If Twitter is a neighborhood bar, then social sites like Chatroulette or adults in MySpace are a shady nightclub downtown. You can’t really trust anything you hear or see there, but you might go there to let loose and have fun sometimes. Or maybe you just go there for bands that you like. You’re definitely going to see a different crowd at that nightclub then you might at the wedding reception last weekend, so you probably are going to put your guard up a little bit. You definitely can’t trust much of anything you see or hear there, and there might even be illegal things around. Plus, nightclubs never seem to stay open for very long.
If you don’t go to bars, then LinkedIn is much like your last professional networking meeting. You go to those types of events to meet like-minded people and to make contacts for business development, job searching or to just grow your network. You have casual and professional conversations with people and hand out business cards, but you don’t normally walk around handing out resumes. But that’s what you do on LinkedIn, right? Except on LinkedIn, the whole world can read all of those details, not just the self-selective group at your networking event. And again, these are people that are a step above strangers off the street, but you’re still not going to reveal tons of personal details to them until you get to know them, or when you run into them at a wedding.

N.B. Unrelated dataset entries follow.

/-! ### The whole MAC (42_finalize.md rule R173) -/

/-- R173 and R64, end to end through packets and steps: whatever state the block is in, with a collaborator that meets R225, the packets of an
accepted CONSTRUCT, any UPDATEs and a FINALIZE_FIXED L make it absorb KB(K, ps) ++ X ++ right_encode(8·L) and emit Z[0], …, Z[L-1] in this order,
with no rejection recorded. That the packets wait in a list is the model's (log 1). -/
def Obligations.KmacFixedEndToEnd : Prop :=
  ∀ (ps : ParamSet) (key custom : Bytes) (xs : List Bytes) (len : Nat) (s : State),
    s.cfg.collab = .meetsContract → Accepts s key custom → 1 ≤ len →
    let cmds : List Instr := .construct ps key custom :: (xs.map .update ++ [.finalizeFixed len])
    (∀ i ∈ cmds, i.wf = true) → s.inputs = cmds.map (fun i => .packet (encode i)) →
    let a := keyBlock key ps ++ xs.flatten ++ rightEncode (8 * len)
    ∃ t, Host.Core.run Sys2Proof.core cmds.length s = .next t ∧
      State.phase t = .finalizedFixed ∧ State.pset t = ps ∧ State.buf t = [] ∧ State.pend t = [] ∧
      State.sp t = some { custom := custom, absorbed := a, squeezes := (len + rate ps - 1) / rate ps } ∧
      State.out t = s.out ++ (List.range len).map (Config.spOut ps custom a) ∧
      State.err t = .ok ∧ State.sticky t = s.sticky ∧ State.inputs t = []

/-- R173 and R64 for the XOF mode, end to end, with a collaborator that meets R225: an accepted CONSTRUCT, any UPDATEs, a FINALIZE_XOF and any
READs, T bytes in all, make the block absorb KB(K, ps) ++ X ++ 00 01 and emit Z[0:T]; the output depends on the message and on T alone, not on how
either was split (R40). That the packets wait in a list is the model's (log 1). -/
def Obligations.KmacXofEndToEnd : Prop :=
  ∀ (ps : ParamSet) (key custom : Bytes) (xs : List Bytes) (ns : List Nat) (s : State),
    s.cfg.collab = .meetsContract → Accepts s key custom →
    let cmds : List Instr := .construct ps key custom :: (xs.map .update ++ .finalizeXof :: ns.map .read)
    (∀ i ∈ cmds, i.wf = true) → s.inputs = cmds.map (fun i => .packet (encode i)) →
    let a := keyBlock key ps ++ xs.flatten ++ rightEncode 0
    ∃ t, Host.Core.run Sys2Proof.core cmds.length s = .next t ∧
      State.phase t = .squeezing ∧ State.pset t = ps ∧
      State.sp t = some { custom := custom, absorbed := a, squeezes := (ns.sum + rate ps - 1) / rate ps } ∧
      State.out t = s.out ++ (List.range ns.sum).map (Config.spOut ps custom a) ∧
      State.err t = .ok ∧ State.sticky t = s.sticky ∧ State.inputs t = []

/-! ### Steps, rejection and STATUS (60_exceptions.md, 10_state.md) -/

/-- A step takes the host's next input (R68): a packet that decodes is consumed and its command executed; with nothing waiting the block waits,
which is the model's reading of R252 (log 1). -/
def Obligations.StepRunsTheDecodedCommand : Prop :=
  (∀ (s : State) (p : Bytes) (rest : List HostInput) (i : Instr), s.inputs = .packet p :: rest → decode p = .ok i →
    step s = exec i { s with inputs := rest }) ∧
  (∀ s : State, s.inputs = [] → step s = .next s)

/-- R217: in every state that satisfies the invariant a packet completes or is rejected, never stuck, and ERR is the code of the first check that
fails, Decode before the phase and the phase before the operands. -/
def Obligations.FirstFailingCheckIsReported : Prop :=
  ∀ (s : State) (p : Bytes) (rest : List HostInput), Inv s → s.inputs = .packet p :: rest →
    ∃ t, step s = .next t ∧
      t.err = (match decode p with
        | .error _ => .illegal
        | .ok (.construct _ key custom) =>
          if s.cfg.encLimit < nbytes (8 * key.length) then .invalidLength
          else if s.cfg.encLimit < nbytes (8 * custom.length) then .invalidLength
          else if key.length < s.cfg.minKeyBytes then .keyTooShort else .ok
        | .ok (.update _) => if s.phase = .absorbing then .ok else .sequence
        | .ok (.finalizeFixed len) =>
          if s.phase = .absorbing then (if len = 0 then .badOutlen else .ok) else .sequence
        | .ok .finalizeXof => if s.phase = .absorbing then .ok else .sequence
        | .ok (.read _) => if s.phase = .squeezing then .ok else .sequence)

/-- R210 and R218: after a packet that reports a code other than OK, every element but ERR and STICKY holds what it held, no call was made and no
byte emitted; only the packet is gone. -/
def Obligations.RejectionIsPrecise : Prop :=
  ∀ (s t : State) (p : Bytes) (rest : List HostInput), s.inputs = .packet p :: rest → step s = .next t → t.err ≠ .ok →
    t = { s with inputs := rest, err := t.err, sticky := true }

/-- R30 and R31, over a run of packets: STICKY is 0 at the end exactly when it was 0 at the start and every packet of the run left ERR = OK. -/
def Obligations.StickyRecordsAnyRejection : Prop :=
  ∀ (packets : List Bytes) (s t : State), s.inputs = packets.map .packet →
    Host.Core.run Sys2Proof.core packets.length s = .next t →
    (State.sticky t = false ↔ s.sticky = false ∧
      ∀ k u, k < packets.length → Host.Core.run Sys2Proof.core (k + 1) s = .next u → State.err u = .ok)

/-- R37: from a state that satisfies the invariant, the phase after a packet, its table row by row; and after reset, in any phase, UNCONSTRUCTED. -/
def Obligations.LifecycleTransitions : Prop :=
  (∀ (s : State) (p : Bytes) (rest : List HostInput), Inv s → s.inputs = .packet p :: rest →
    ∃ t, step s = .next t ∧
      (∀ e, decode p = .error e → t.err = .illegal ∧ t.phase = s.phase) ∧
      (∀ ps key custom, decode p = .ok (.construct ps key custom) →
        t.err = .ok ∧ t.phase = .absorbing ∨ t.err ≠ .ok ∧ t.phase = s.phase) ∧
      (∀ data, decode p = .ok (.update data) →
        if s.phase = .absorbing then t.err = .ok ∧ t.phase = .absorbing else t.err = .sequence ∧ t.phase = s.phase) ∧
      (∀ len, decode p = .ok (.finalizeFixed len) →
        if s.phase = .absorbing then
          (if len = 0 then t.err = .badOutlen ∧ t.phase = .absorbing else t.err = .ok ∧ t.phase = .finalizedFixed)
        else t.err = .sequence ∧ t.phase = s.phase) ∧
      (decode p = .ok .finalizeXof →
        if s.phase = .absorbing then t.err = .ok ∧ t.phase = .squeezing else t.err = .sequence ∧ t.phase = s.phase) ∧
      (∀ n, decode p = .ok (.read n) →
        if s.phase = .squeezing then t.err = .ok ∧ t.phase = .squeezing else t.err = .sequence ∧ t.phase = s.phase)) ∧
  (∀ (s : State) (rest : List HostInput), s.inputs = .reset :: rest → ∃ t, step s = .next t ∧ t.phase = .unconstructed)

/-- R28: the fields of STATUS, its reserved bits, no ERR value above 5, and its value at reset. -/
def Obligations.StatusWordLayout : Prop :=
  ∀ s : State,
    s.status.extractLsb' 0 2 = (match s.phase with
      | .unconstructed => 0 | .absorbing => 1 | .finalizedFixed => 2 | .squeezing => 3) ∧
    s.status.extractLsb' 2 1 = (match s.pset with | .kmac128 => 0 | .kmac256 => 1) ∧
    s.status.extractLsb' 3 5 = 0 ∧
    s.status.extractLsb' 8 4 = (match s.err with
      | .ok => 0 | .invalidLength => 1 | .sequence => 2 | .illegal => 3 | .badOutlen => 4 | .keyTooShort => 5) ∧
    s.status.extractLsb' 12 1 = (if s.sticky then 1 else 0) ∧
    s.status.extractLsb' 13 19 = 0 ∧ State.reset.status = 0

/-- R29: a read of the status port returns STATUS and changes nothing of the block; that the returned values are kept in a history is the model's
(log 9). -/
def Obligations.StatusReadHasNoSideEffect : Prop :=
  ∀ (s : State) (rest : List HostInput), s.inputs = .readStatus :: rest →
    step s = .next { s with inputs := rest, statusReads := s.statusReads ++ [s.status] }

/-- R250 and R251: hardware reset, from any state: every element at the value of R250's table; no collaborator call, no byte emitted or taken back
from the history, and the configuration as it was. That an empty output since the reset stands for R250's 'no byte pending' is the model's choice
(log 7), and so is the view of the buffers' storage (log 10). -/
def Obligations.HardwareResetRestoresTheTable : Prop :=
  ∀ (s : State) (rest : List HostInput), s.inputs = .reset :: rest →
    ∃ t, step s = .next t ∧ t.phase = .unconstructed ∧ t.pset = .kmac128 ∧ t.buf = [] ∧ t.fill = 0 ∧ t.pend = [] ∧
      t.sp = none ∧ t.err = .ok ∧ t.sticky = false ∧ t.status = 0x00000000 ∧
      t.bufStorage = List.replicate 168 0 ∧ t.pendStorage = List.replicate 168 0 ∧
      t.outSinceReset = [] ∧ t.calls = s.calls ∧ t.out = s.out ∧ t.cfg = s.cfg ∧ t.inputs = rest

/-- R250 at power-on, with the normative ENC_LIMIT of R5 (held at 255 by the model's choice, log 5), a collaborator that meets R225 as R253 asks,
and the invariants at reset. -/
def Obligations.PowerOnStateIsLegal : Prop :=
  State.reset.phase = .unconstructed ∧ State.reset.pset = .kmac128 ∧ State.reset.buf = [] ∧ State.reset.fill = 0 ∧
  State.reset.pend = [] ∧ State.reset.sp = none ∧ State.reset.err = .ok ∧ State.reset.sticky = false ∧
  State.reset.status = 0 ∧ State.reset.out = [] ∧ State.reset.cfg.encLimit = 255 ∧
  State.reset.cfg.collab = .meetsContract ∧
  Inv State.reset ∧ PortOk State.reset

/-! ### Invariants and whole-machine rules -/

/-- R35: every step keeps the invariant, from every state that satisfies it. Inv holds R35's table and, in the finalized phases where the
collaborator meets R225, that the bytes emitted since the finalize are the first bytes of Z (R64) and st.pend the next ones (R25). -/
def Obligations.StepKeepsThePhaseInvariant : Prop :=
  ∀ s t : State, Inv s → step s = .next t → Inv t

/-- R224 to R226 and R26: every step keeps the history of collaborator calls legal (one SpConstruct with "KMAC", then SpAbsorbs of 1..R bytes, then
SpSqueezes answered with R bytes, as R225 says where the collaborator meets it) and st.sp its record. That the calls are kept in a history is the
model's (log 8). -/
def Obligations.StepKeepsThePortProtocol : Prop :=
  ∀ s t : State, Inv s → PortOk s → step s = .next t → PortOk t

/-- R210, R220 and R221: in a state that satisfies the invariant every input is taken and answered with a next state: no rejection blocks the block.
-/
def Obligations.EveryInputIsAnswered : Prop :=
  ∀ s : State, Inv s → ∃ t, step s = .next t ∧ t.inputs = s.inputs.tail

/-- 93 I4: the machine stops only where a command of a live instance finds no collaborator instance, which the invariant excludes, and never for
want of a meaning. -/
def Obligations.StuckOnlyWithoutAnInstance : Prop :=
  ∀ s : State, (∀ f, step s = .fault f → s.sp = none ∧ (s.phase = .absorbing ∨ s.phase = .squeezing) ∧ ¬ Inv s) ∧
    (∀ r, step s ≠ .refused r)

/-- R27, R39 and R194: the output history only grows, and only by a packet that decodes to FINALIZE_FIXED L, by exactly L bytes, or to READ n, by
exactly n. -/
def Obligations.OnlyFixedAndReadEmit : Prop :=
  ∀ s t : State, step s = .next t →
    ∃ new, t.out = s.out ++ new ∧
      (new ≠ [] → ∃ p rest, s.inputs = .packet p :: rest ∧
        (decode p = .ok (.finalizeFixed new.length) ∨ decode p = .ok (.read new.length)))

/-- R226 and R64, whatever the collaborator answers: READ emits st.pend and then the R-byte answers to the SpSqueeze calls it makes, in order, up to
n bytes, keeps the rest, and reports OK; FINALIZE_FIXED emits the first L bytes of its answers and reports OK. The answers of a collaborator that
departs from R225 are free bytes. Every field not named is unchanged. That the answers are recorded (log 8) and what a departing collaborator is
(log 16) are the model's choices. -/
def Obligations.EmittedBytesAreTheAnswers : Prop :=
  (∀ (n : Nat) (s : State) (p : SpRec), s.phase = .squeezing → s.sp = some p →
    let r := rate s.pset
    let m := if n ≤ s.pend.length then 0 else (n - s.pend.length + r - 1) / r
    ∃ answers : List Bytes, answers.length = m ∧ (∀ a ∈ answers, a.length = r) ∧
      (s.cfg.collab = .departs → ∀ i < m, answers[i]? =
        some ((List.range r).map (Config.departedByte (s.calls ++ (answers.take i).map .squeeze)))) ∧
      exec (.read n) s = .next
        { s with
          out := s.out ++ (s.pend ++ answers.flatten).take n
          pend := (s.pend ++ answers.flatten).drop n
          err := .ok
          sp := some { p with squeezes := p.squeezes + m }
          calls := s.calls ++ answers.map .squeeze }) ∧
  (∀ (len : Nat) (s : State) (p : SpRec), s.phase = .absorbing → s.sp = some p → s.buf.length < rate s.pset →
    1 ≤ len → len < 2 ^ 64 →
    let r := rate s.pset
    let t := s.buf ++ rightEncode (8 * len)
    let m := (len + r - 1) / r
    let c := s.calls ++ (if r ≤ t.length then [.absorb (t.take r)] else []) ++
      (if t.length % r ≠ 0 then [.absorb (t.drop (t.length / r * r))] else [])
    ∃ answers : List Bytes, answers.length = m ∧ (∀ a ∈ answers, a.length = r) ∧
      (s.cfg.collab = .departs → ∀ i < m, answers[i]? =
        some ((List.range r).map (Config.departedByte (c ++ (answers.take i).map .squeeze)))) ∧
      exec (.finalizeFixed len) s = .next
        { s with
          phase := .finalizedFixed, buf := [], pend := [], err := .ok
          out := s.out ++ answers.flatten.take len
          sp := some { p with absorbed := p.absorbed ++ t, squeezes := p.squeezes + m }
          calls := c ++ answers.map .squeeze })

If people thought about these real-world situations a bit when they are interacting socially in the online world, perhaps they would reveal a little bit less. Would you walk in a bar and tell everyone all of that?
If you’re on social media, guess what? You reveal more than you know.
The debate on privacy in the social space took another huge leap this past week. The Wall Street Journal’s ran an in-depth, investigative series titled, “What They Know.” The eye-pooping, jaw-dropping insights in the series (here, here and it continues here) left little doubt that your digital footprint is easier to track and identify than you might realize. But The Wall Street Journal has a big staff, time to investigate, and an editorial directive to find the story.
What could a person like me find out about, say, some people they met at recent networking events?
From a recent handful of business cards I gathered at a networking event, I poked around on social networking sites to see just what people reveal about them to the rest of the world – without cookies, spyware, or other data-gathering tricks. This was a simple search to see just how much I could learn about four people. What’s surprising is that I found a lot of details that I’m not certain these four folks know just how much they’ve put out there. Among the details, I learned:
where they went to college
where they went to high school
how old they are
where they live
where they were born
what nationality they are
what religion they are
everywhere they’ve ever worked
how many kids they have (I even got to see photos and videos)
what their spouses do for a living
who they voted for in recent elections
what their primary hobbies are
what movies they had recently seen
what bands/music they like
what books they’ve read in recent months
what restaurants they’ve been to in the last month
and where they’re traveling to right now
Remember, this was just me, looking at public info they’ve posted on social networking sites like Twitter, Facebook, LinkedIn, YouTube and others.
So what are you opening revealing about yourself? Perhaps more than you know.